Thank you OP for this very good and nice text!
I often do my best to make people aware of the topic, which really goes to the core of our "being here". I’ve studied philosophy and science for many years, and have been practicing spirituality for decades (with the term spirituality I don’t mean metaphysics, esoteric teachings, or any of that nonsense. To me, spirituality is the most stringent, and also the most empirical, science there is). I am also a professional musician and a professional sound engineer.
I would say that an approach increases its value insofar as you know the limits of that approach. And the limits include unquestioned assumptions, world views etc.
Each and every approach is a choice, an exclusion, a decision. This starts long before you make a measurement etc.

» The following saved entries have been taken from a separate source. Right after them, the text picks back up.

-- ==== Sys2Proof/Tests/Slice0.lean ====
section
/-!
SUPPORT. The tests: ill-formed commands that the checks refuse, words of tile code, a witness for the hypotheses of each statement,
and single steps with results worked out from the spec.
-/

namespace Sys2Proof.Tests

open Sys2Proof.Machine

/- One theorem at a time: the kernel evaluations below do not share the memory well. -/
set_option Elab.async false

/-! ## States that the tests use -/

/-- Descriptor bytes 1 to 63 from the fields given: (offset, value), with the offsets of R348. -/
def desc (l : List (Nat × Nat)) : BitVec 504 := BitVec.ofNat 504 ((l.map fun e => e.2 * 2 ^ (8 * (e.1 - 1))).sum)

/-- Queue 0 of context 0 with one descriptor waiting. -/
def queue0 : Queue := {
  num := 0, ring := 0x10000, cpl := 0x20000, size := 16, irq := false, vector := 0, prio := 0, head := 0, tail := 1, done := 0 }

/-- Where context 0 lies on its cluster. -/
def placed0 : Placed := { slot := 0, formeBase := 65536, formeSize := 131072, galBase := 128, galRows := 512 }

/-- Context 0 of partition 0. -/
def ctx0 : Context := { Context.reset with
  bound := true, part := 0, pasid := 7, state := .runnable, queues := [(0, some queue0)], placed := some placed0 }

/-- Quotas of partition 0 for objects, contexts and queues, fences, ranges, tensors and layers, and key-cache entries. -/
def quotas (s : State) : State :=
  (((((s.setReg 1 .cmdp 0 0x68 0 64).setReg 1 .cmdp 0 0x64 0 0x00400040).setReg 1 .cmdp 0 0x6C 0 64).setReg 1 .iommu 0 0x44 0 64).setReg
    1 .scl 0 0x44 0 0x00400040).setReg 1 .seal 0 0x64 0 64

/-- A device in SERVICE: partition 0 is ACTIVE with cluster 0, its TDI is in RUN, context 0 holds its slice and has a descriptor waiting,
as has management queue 0. -/
def base : State := quotas { State.reset with
  pwr := { Pwr.reset with state := .service }
  hif := { Hif.reset with up := true, rate := 3, width := 16, cacheOn := true, ide := 3, tdi := [(0, .run)] }
  parts := [(0, { Partition.reset with state := .active, holder := some 0, extents := [(0, [0, 1])] })]
  clusters := [(0, { Cluster.reset with owner := 0 })]
  chans := [(0, { Channel.reset with owner := 0 }), (1, { Channel.reset with owner := 0 })]
  ctxs := [(0, ctx0)]
  mqs := [(0, { MgmtQ.reset with enable := true, tail := 1 })] }

/-- The command in the test programs' queue. -/
def src0 : QSrc := .ctx 0 0

/-- A program of eight instructions. -/
def prog0 : Prog := { src := src0, words := 8, entry := 0, args := [], quiet := false }

/-- A slot of context 0 at instruction 2: s1 = s2 = 64, s3 = 7, s4 = 131008, the last line of its Forme share. -/
def slot0 : Slot := { newSlot 0 placed0 with
  prog := some prog0, pc := 2, boundary := false, s := [(1, 64), (2, 64), (3, 7), (4, 131008)] }

/-- Where the slot runs. -/
def at0 : TileAt := { cl := 0, n := 0, ctx := 0, src := src0 }

/-- Cluster 0 runs a slot. -/
def onTile (k : Cluster) (x : Slot) : State := { base with
  clusters := [(0, { k with owner := 0, running := some 0, slots := [(0, some x)] })] }

/-- The state in which the slot of the tests issues. -/
def tile0 : State := onTile Cluster.reset slot0

/-- A tile instruction of cluster 0 with its fields. -/
def op (a b c : BitVec 5) (x : BitVec 7) (imm : Word32) : TileOp := { cl := 0, a := a, b := b, c := c, x := x, imm := imm, up := .clean }

/-- A command at the head of the context's queue, and one at the head of management queue 0. -/
def cmd (l : List (Nat × Nat)) : CmdIn := { src := src0, d := desc l, env := Env.quiet }

def cmdM (l : List (Nat × Nat)) : CmdIn := { src := .mgmt 0, d := desc l, env := Env.quiet }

If you measure, and know exactly what the limitations of that measurement are - including the whole approach, the hypothesis that stands behind it, your world view, etc. -, then your measurement gives you valuable data. If you don’t know the limitations, or see them incorrectly, or expand them inappropriately in your imagination, your measurement is becoming less and less meaningful.

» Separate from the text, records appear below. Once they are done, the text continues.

-- ==== Sys2Proof/Machine/Flags.lean ====
section
/-! DEFINITION. The `STATUS` flags: what sets and clears them (R11 to R13) and the word the host reads (R151). -/

namespace Sys2Proof.Machine

/-- The two command faults (R170). -/
inductive CommandFault where
  | illegalCommand
  | commandWhileBusy
  deriving DecidableEq, Repr

/-- The `CAUSE` code of a command fault (R170). -/
def causeCode : CommandFault → BitVec 2
  | .illegalCommand => 1#2
  | .commandWhileBusy => 2#2

/-- The `STATUS` word: {26'b0, CAUSE, 1'b0, FAULT, DONE, BUSY} (R151). -/
def statusWord (s : State) : Word :=
  0#26 ++ s.cause ++ 0#1 ++ BitVec.ofBool s.fault ++ BitVec.ofBool s.done ++ BitVec.ofBool s.busy

/-- The flags at acceptance: `BUSY` set, `DONE` cleared (R154). -/
def State.beginOperation (s : State) : State :=
  { s with busy := true, done := false }

/-- The flags at the commit, of a successful and a failed operation alike: `BUSY` cleared, `DONE` set (R97, R12). -/
def State.endOperation (s : State) : State :=
  { s with busy := false, done := true }

end Sys2Proof.Machine
end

Good scientists are aware of that. Many of the great scientist went deeply into epistemology. For clear reasons.
And yes, you can prove that a lot of the concepts with which we approach the world cannot be true. And this isn’t something "subjective", this is strong science, logic, reason etc. Many (most, if not all) philosophers failed in that regard. Kant’s "Ding an sich" is absurd, but a correct outcome of his approach (which *could* mean that the whole approach is incorrect). Descarte’s "prove" of an outside world is hilarious, but very revealing. They took the mind to its limits, and failed there. Seeing how and why they failed is very illuminating. It tells us a lot about the mind and its inherent limitations.
Hegel critizised a lot of the mind’s approach, in a very good manner. His deconstruction of the approach "a thing is a bundle of characteristics" for example is marvellous, and very appropriate. A thing cannot be constituted of properties, and cannot be recognized through properties. Hegel’s analysis is stringent, rational and correct.
Good scientists are aware of the strong and profound limitations of the scientific approach. Unfortunately, a lot of people who use science to fortify their mind and their assumptions are not.
And to return to my first statement: If you know the limitations of an approach, you can make good use of the approach. If you don’t know the limitations, or misjudge them, you are out in phantasy land. And it is not possible to recognize the limitations of a system from inside that very system (Goedel).
Subject and object are not two. Which also means that you can’t keep the opposition between them, but choose only one of them. If you do so, you’re again out in phantasy land.